Ele explica: “Os alemães da geração que tem uns 30 anos hoje cresceram com remorso, uma certa culpa por serem alemães, mesmo não tendo passado por tudo aquilo. A Copa de 2006 foi a primeira vez que meus amigos tiveram memória de que puderam tirar a bandeira na janela. E agora, vi ainda mais”.

O diferente, que o inspirou a escrever a história, foi ver as cores alemãs sumirem rapidamente – enquanto a festa por um título de Copa no Brasil repercutiria por meses. Wolff nunca havia trabalhado com cinema, apesar da experiência com roteiros para comerciais. Ele então se juntou a Sven Schrader e iniciou o projeto, trabalhando no roteiro, encontrando um ator e realizando as filmagens nas ruas da capital alemã.

“Foi um filme bem de ‘guerrilha’, ao ar livre, com um ator. Eu até contraceno, na cena do metrô, dando uma improvisada, porque não tínhamos outro ator (risos). Ficamos muito felizes com o resultado”, comemora Wolff.

Mas e o 7 a 1? “Essa é a brincadeira que eu faço. Pelo menos um brasileiro ganhou alguma coisa com o 7 a 1 e a Copa”, ri Wolff. “Eu cheguei em 2006, zoei todo mundo por ter perdido em casa e eles falaram para mim: ‘calma, calma!’. A Alemanha já criava um time, parecia que eles já tinham a sensação de que desta vez ia vir o título.”
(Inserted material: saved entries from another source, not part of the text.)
-- ==== Sys2Proof/Machine/Repair.lean ====
section
/-! DEFINITION. The repair unit (chapter 6). -/

namespace Sys2Proof.Machine

/-- R96: the span of positions from which anchors may be taken. A `first` of `none` stands for a run whose
start has left the ring: it restricts no position that the ring still holds. -/
structure Span where
  first : Option Serial
  last : Serial
  deriving DecidableEq, Repr

/-- R32: whether position `q` is position `p` or comes after it, by serial difference modulo 2^32. -/
def notBefore (p q : Serial) : Bool := decide ((q - p).toNat < 2 ^ 31)

/-- R32, R97, R98: whether a position of the ring lies in a span. -/
def inSpan (sp : Span) (p : Serial) : Bool := (sp.first.all (fun f => notBefore f p)) && notBefore p sp.last

/-- R97, R98: the stored value of a position that can serve as an anchor: in the span and in the ring. -/
def anchorCell (s : State) (ch : Channel) (sp : Span) (p : Serial) : Option Cell :=
  if inSpan sp p then (ringFind s.ring p).map (fun r => (r.entries.get ch).cell) else none

/-- R99: the value an anchor supplies; one whose check fails is taken as missing. -/
def anchorValue (c : Option Cell) : Option Sample :=
  match c with
  | some c => if cellOk c then some c.val else none
  | none => none

/-- R99: the marks of an anchor read: MEMORY and MEMORY_CORRECTED where its check fails. -/
def readAnchor (ch : Channel) (p : Serial) (c : Option Cell) (s : State) : State :=
  match c with
  | some c =>
    if cellOk c then s
    else raise .memoryCorrected (some ch) (some (ringSource p)) (s.setRing (ringUpdate p ch markMemory s.ring))
  | none => s

/-- R101: the value of the i-th of `g` positions between anchors `a` and `b`. -/
def interpolate (a b : Int) (g i : Nat) : Int :=
  a + (2 * (b - a) * (i : Int) + ((g : Int) + 1)) / (2 * ((g : Int) + 1))

/-- The length of a run of positions by serial difference (R83). -/
def runLength (first last : Serial) : Nat := (last - first).toNat + 1

/-- R105, R106: positions `first` to `first + g - 1` of a channel take new values with fresh parity, and
their flags gain REPAIRED or HELD. The i-th position takes `value i`. -/
def fillRing (ch : Channel) (first : Serial) (g : Nat) (value : Nat → Sample) (held : Bool)
    (ring : List FrameRecord) : List FrameRecord :=
  ring.map (fun r =>
    let k := (r.serial - first).toNat
    if k < g then
      let e := r.entries.get ch
      let flags := if held then { e.flags with held := true } else { e.flags with repaired := true }
      { r with entries := r.entries.set ch { e with cell := freshCell (value (k + 1)), flags := flags } }
    else r)

/-- R100: the outcome that the anchors give. -/
def repairOutcome (a b : Option Sample) : DefectOutcome :=
  match a, b with
  | some _, some _ => .repaired
  | none, some _ => .repaired
  | some _, none => .held
  | none, none => .unrepaired

/-- R100 to R104: the fill that the anchors give. -/
def fillDefect (ch : Channel) (first last : Serial) (a b : Option Sample) (ring : List FrameRecord) :
    List FrameRecord :=
  let g := runLength first last
  match a, b with
  | some a, some b => fillRing ch first g (fun i => BitVec.ofInt 24 (interpolate a.toInt b.toInt g i)) false ring
  | none, some b => fillRing ch first g (fun i => BitVec.ofInt 24 (interpolate b.toInt b.toInt g i)) false ring
  | some a, none => fillRing ch first g (fun _ => a) true ring
  | none, none => ring

/-- R97: the leading anchor of a defect. -/
def leadCell (s : State) (ch : Channel) (first : Serial) (sp : Span) : Option Cell :=
  anchorCell s ch sp (first - 1)

/-- R98: the trailing anchor of a defect. -/
def trailCell (s : State) (ch : Channel) (last : Serial) (sp : Span) : Option Cell :=
  anchorCell s ch sp (last + 1)

/-- R96: the outcome of a repair. -/
def repairResult (s : State) (ch : Channel) (first last : Serial) (sp : Span) : DefectOutcome :=
  repairOutcome (anchorValue (leadCell s ch first sp)) (anchorValue (trailCell s ch last sp))

/-- R96: a repair: the anchors are read, the leading one first, and the positions are filled. -/
def repair (ch : Channel) (first last : Serial) (sp : Span) (s : State) : State :=
  let lead := leadCell s ch first sp
  let trail := trailCell s ch last sp
  let s := readAnchor ch (first - 1) lead s
  let s := readAnchor ch (last + 1) trail s
  s.setRing (fillDefect ch first last (anchorValue lead) (anchorValue trail) s.ring)

end Sys2Proof.Machine
end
Wolff conta que a grande surpresa foi o placar elástico sobre a seleção brasileira, o que ficou tão marcante quanto o título, ou até mais. É claro que ele acabou levando o troco. “Eles não sabiam nem como falar comigo depois do jogo. Analisando os fatos, eu sabia que o Brasil ia tomar um chocolate, mas futebol é coração, eu tinha até apostado 50 euros, fui torcer cegamente.”

O fato de ter vencido a concorrência de outros 199 filmes de 16 países já fazem Ricardo Wolff se animar com a ideia de uma nova produção. O brasileiro ainda não tem planos, mas espera encontrar uma ideia logo para filmar novamente. “O que temos certo, apenas, é que estamos gostando de surfar esta onda...”.